| Required work |
In the records below, find the line that contains "def State.releaseHeld (s" and the line that contains "let room := v.qsize - v.ridx % v.qsize", then retype exactly those two lines and every line between them.

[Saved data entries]
/-- A node is admitted (R282); the first of a job on this package starts it (R327). -/
def State.admitNode (s : State) (x : Node) : State :=
  let s1 := if s.nodes.any (fun y => s.nodeJob y == s.nodeJob x) then s else s.jobStarts (s.nodeJob x)
  ({ s1 with nodes := s1.nodes ++ [x], nextArrival := s1.nextArrival + 1 } : State).settleGraph

/-- CANCEL (R283) of a node that is not DONE, or whose record is written: the nodes that name it learn of its end first.
A snapshot of the job is aborted where the node is RUNNING (R342). Notes: log entry 25. -/
def State.cancelNode (s : State) (x : Node) : State :=
  if x.st == .done then s.settleGraph.retireNode x
  else
    let k := s.nodeJob x
    ((if x.st == .running then s.abortSnapshot k else s).endNode x 0x10).settleGraph

/-- RELEASE (R282): the taints present now are accepted. -/
def State.releaseHeld (s : State) (x : Node) : State :=
  (s.setNode { x with st := .waiting, accepted := x.accepted ++ x.preds.filter (fun a => (s.nodeAt a).any Node.tainted) }).settleGraph

/-- The packet at RIDX: its whole length has been written. -/
structure Packet where
  ty : Nat
  len : Nat
  straddles : Bool
  bytes : List Byte
deriving DecidableEq, Repr

/-- The control complex reads the packet at RIDX; a read that fails stops the queue with STATUS RANGE. -/
def State.readPacket (s : State) (vif : Nat) : State × Option Packet :=
  let v := s.vifOf vif
  let stop (t : State) : State × Option Packet := (t.setVif vif { t.vifOf vif with en := false, status := 2 }, none)
  if !v.en || v.ready < 64 then (s, none)
  else match Reading.bytes (vifCtx vif) (v.addr v.ridx) 4 s with
    | (t, .wait) => (t, none)
    | (t, .bad) => stop t
    | (t, .ok h) =>
      let units := Nat.max (bits (leNat h) 8 8) 1
      let room := v.qsize - v.ridx % v.qsize
      let len := Nat.min (64 * units) room
      if v.ready < len then (t, none)
      else match Reading.bytes (vifCtx vif) (v.addr v.ridx) len t with
        | (u, .wait) => (u, none)
        | (u, .bad) => stop u
        | (u, .ok bs) => (u, some { ty := bits (leNat h) 0 8, len := len, straddles := decide (room < 64 * units), bytes := bs })

/-- The packet is disposed of (Table 16.4). -/
def State.disposePacket (s : State) (vif : Nat) (k : Packet) : State :=
  let p := k.bytes
  let lid := pk p 4 4
  match k.ty with
  | 0 =>
    if k.straddles then s.passPacket vif k.len 0 0 0x03
    else if bits (pk p 0 4) 8 8 = 0 then s.passPacket vif k.len 0 0 0x02
    else s.passPacket vif k.len 0 0 0
  | 1 =>
    if 4096 ≤ s.nodes.length then s
    else if k.straddles then s.rejectLaunch vif k.len p 0x03
    else if !launchFormat p then s.rejectLaunch vif k.len p 0x02
    else match launchChecks vif p s with
      | (t, .ok (.node x)) => (t.admitNode x).passPacket vif k.len lid 1 0
      | (t, .ok (.reject c)) => ({ t with tlb := s.tlb } : State).rejectLaunch vif k.len p c
      | (t, _) => { t with tlb := s.tlb }
  | 2 =>
    if k.straddles then s.passPacket vif k.len lid 2 0x03
    else if !shortFormat p then s.passPacket vif k.len lid 2 0x02
    else match s.node vif lid with
      | none => s.passPacket vif k.len lid 2 0x0C
      | some x =>
        -- the end was handled first: its record is written before the CANCEL retires the node
        if x.st == .done && !x.recorded then (if !(s.recordNode x).nodes.any (fun y => y.arrival == x.arrival && y.recorded) then s.recordNode x
          else ((s.recordNode x).cancelNode { x with recorded := true }).passPacket vif k.len lid 2 0)
        else (s.cancelNode x).passPacket vif k.len lid 2 0
  | 3 =>
    if k.straddles then s.passPacket vif k.len lid 3 0x03
    else if !shortFormat p then s.passPacket vif k.len lid 3 0x02
    else match s.node vif lid with
      | none => s.passPacket vif k.len lid 3 0x0C
      | some x => if x.st != .held then s.passPacket vif k.len lid 3 0x0D else (s.releaseHeld x).passPacket vif k.len lid 3 0
  | _ => s.passPacket vif k.len lid k.ty 0x01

| Exercise answer |
def State.releaseHeld (s : State) (x : Node) : State :=
  (s.setNode { x with st := .waiting, accepted := x.accepted ++ x.preds.filter (fun a => (s.nodeAt a).any Node.tainted) }).settleGraph

/-- The packet at RIDX: its whole length has been written. -/
structure Packet where
  ty : Nat
  len : Nat
  straddles : Bool
  bytes : List Byte
deriving DecidableEq, Repr

/-- The control complex reads the packet at RIDX; a read that fails stops the queue with STATUS RANGE. -/
def State.readPacket (s : State) (vif : Nat) : State × Option Packet :=
  let v := s.vifOf vif
  let stop (t : State) : State × Option Packet := (t.setVif vif { t.vifOf vif with en := false, status := 2 }, none)
  if !v.en || v.ready < 64 then (s, none)
  else match Reading.bytes (vifCtx vif) (v.addr v.ridx) 4 s with
    | (t, .wait) => (t, none)
    | (t, .bad) => stop t
    | (t, .ok h) =>
      let units := Nat.max (bits (leNat h) 8 8) 1
      let room := v.qsize - v.ridx % v.qsize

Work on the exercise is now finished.